Direct naar de inhoud
Forum voor het Europees burgerinitiatief

De argumenten voor transnationale referenda in de Europese Unie

Bijgewerkt op: 24/09/2020

Voor de 62e keer in een halve eeuw krijgen kiezers in een land in Europa op 27 september de gelegenheid om in de stembus te beslissen over een Europese kwestie. Dergelijke referenda zijn echter nog steeds erg nationale aangelegenheden en compenseren het gebrek aan stemmen onder de bevolking op de hele EU niet, zo schrijft Bruno Kaufmann, auteur van het onlangs gepubliceerde Europees democratiepaspoort.   

De beelden vóór de stemming in Zwitserland van 27 september over een arbeidsakkoord met de Europese Unie zijn even ruw als gebruikelijk. De campagneposters tonen de tekening van een werkman met een gordel met EU-sterren die met zijn grote onderkant de rode witte kaart van Zwitserland verplettert. Met dit beeld willen de politieke krachten achter het burgerinitiatief voor een „gematigde immigratie” de nadruk leggen op de druk die voortvloeit uit de overeenkomsten inzake vrij verkeer, waarover Zwitserland en de Europese Unie meer dan 20 jaar geleden overeenstemming hebben bereikt.

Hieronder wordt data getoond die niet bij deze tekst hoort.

theorem internalError (h : Canonical d) {leaf unit : Nat} :
    Canonical (d.internalError leaf unit) :=
  .ite h.onErr.cause.emit h.onErr.cause.emit.stopStation.onPwr

theorem leafTested (h : Canonical d) {passed : Bool} : Canonical (d.leafTested passed) := .ite h (.ite h.onPwr h.resumeStation.onErr)

theorem stallFound (h : Canonical d) {index : Nat} : Canonical (d.stallFound index) := by
  unfold Dev.stallFound
  dsimp only
  split
  · exact h
  · exact .ite h h.reach.onErr.stallRecord

/-! ### The colophon -/

theorem colSend (h : Canonical d) {seqs : List Nat} : Canonical (d.colSend seqs).2 := by
  unfold Dev.colSend
  split
  · exact h
  · exact h.same

theorem drainDesc (h : Canonical d) {j : Job} : Canonical (d.drainDesc j) := by
  unfold Dev.drainDesc
  extract_lets n x k
  have hk : Canonical k.2 := h.colSend
  exact .ite h.settle (hk.given fun h => h.emit).settle

theorem checkpointDue (h : Canonical d) : Canonical d.checkpointDue := .ite h h.reach.colCheckpoint

/-! ### Security -/

theorem onSec (h : Canonical d) {f : Sec → Sec} : Canonical (d.onSec f) := h.same
theorem serve (h : Canonical d) {f : Dev → Dev} (hf : ∀ {d}, Canonical d → Canonical (f d)) : Canonical (d.serve f) := .ite (hf h.rouse) h

theorem serveOn (h : Canonical d) {c : Carrier} {f : Dev → Dev} (hf : ∀ {d}, Canonical d → Canonical (f d)) :
    Canonical (d.serveOn c f) :=
  .ite (h.serve hf) h

theorem saySigned (h : Canonical d) {c : Carrier} {session : Option Nat} {b : Bytes} :
    Canonical (d.saySigned c session b) :=
  h.tookFree.answer

theorem keyExchange (h : Canonical d) {c : Carrier} : Canonical (d.keyExchange c) := .ite h.say h.onSec.tookFree.saySigned

theorem spdmAnswer (h : Canonical d) {m : SpdmMsg} : Canonical (d.spdmAnswer m) := by
  unfold Dev.spdmAnswer
  dsimp only
  split
  · exact h.answer
  · exact h.answer
  · exact h.answer
  · exact h.answer
  · exact h.answer
  · exact .ite h.answer h.saySigned
  · split
    · exact h.saySigned
    · exact h.answer
  · exact h.keyExchange
  · exact h.answer
  · exact h.answer.onSec

theorem spdmServe (h : Canonical d) {m : SpdmMsg} : Canonical (d.spdmServe m) := by
  unfold Dev.spdmServe
  split
  · exact h.answer
  · exact h.spdmAnswer

theorem spdm (h : Canonical d) {m : SpdmMsg} : Canonical (d.spdm m) := .ite h.say (h.serveOn fun h => h.spdmServe)

theorem loggedSec (h : Canonical d) {origin ctx code old new detail : Nat} {make : Dev → Dev}
    (hmake : ∀ {d}, Canonical d → Canonical (make d)) :
    Canonical (d.loggedSec origin ctx code old new detail make).2 := by
  unfold Dev.loggedSec
  split
  · exact h
  · split
    · exact h.logRefused
    · exact hmake h.log

theorem newKey (h : Canonical d) {c : Nat} {key : Bytes} : Canonical (d.newKey c key).2 := by
  unfold Dev.newKey
  split
  · exact h
  · exact h.loggedSec fun h => h.onCtx

theorem setKey (h : Canonical d) {session c : Nat} {key : Bytes} : Canonical (d.setKey session c key) := by
  unfold Dev.setKey
  split
  · exact h.serveOn fun h => h.newKey.saySealed
  · exact h

theorem ideState (h : Canonical d) {on secure : Bool} : Canonical (d.ideState on secure) := h.same.drainRings.finishRuns

theorem ideDo (h : Canonical d) {req : IdeReq} : Canonical (d.ideDo req).2 := by
  unfold Dev.ideDo
  split
  · exact h.loggedSec fun h => h.onSec
  · split
    · exact h
    · exact h.loggedSec fun h => h.onSec.ideState
  · exact h.ideState
  · split
    · exact h.ideState
    · exact h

Sindsdien zijn verschillende aspecten van deze regeling voor vrij verkeer aan politieke debatten onderworpen, zowel in parlementen als tussen mensen. Terwijl maar liefst 67,5 % van de Zwitserse kiezers de oorspronkelijke overeenkomst goedkeurde, zorgden verschillende uitbreidingen — met name voor de nieuwe lidstaten in Midden-Europa — voor een positieve meerderheid van 53-59 % in nog eens vier populaire stemmen in de jaren ’00. Een burgerinitiatief om deze vrijheden in te perken („initiatief inzake massa-immigratie”) heeft in 2014 echter een „wafer-thin” -overwinning opgeleverd, waardoor de delicate omleiding tussen de Europese Unie en Zwitserland, een derde land, met inbegrip van de komende stemming op 27 september, is verfijnd.

„Zwitserland is heel Europees — en Europa is veel meer Zwitsers geworden”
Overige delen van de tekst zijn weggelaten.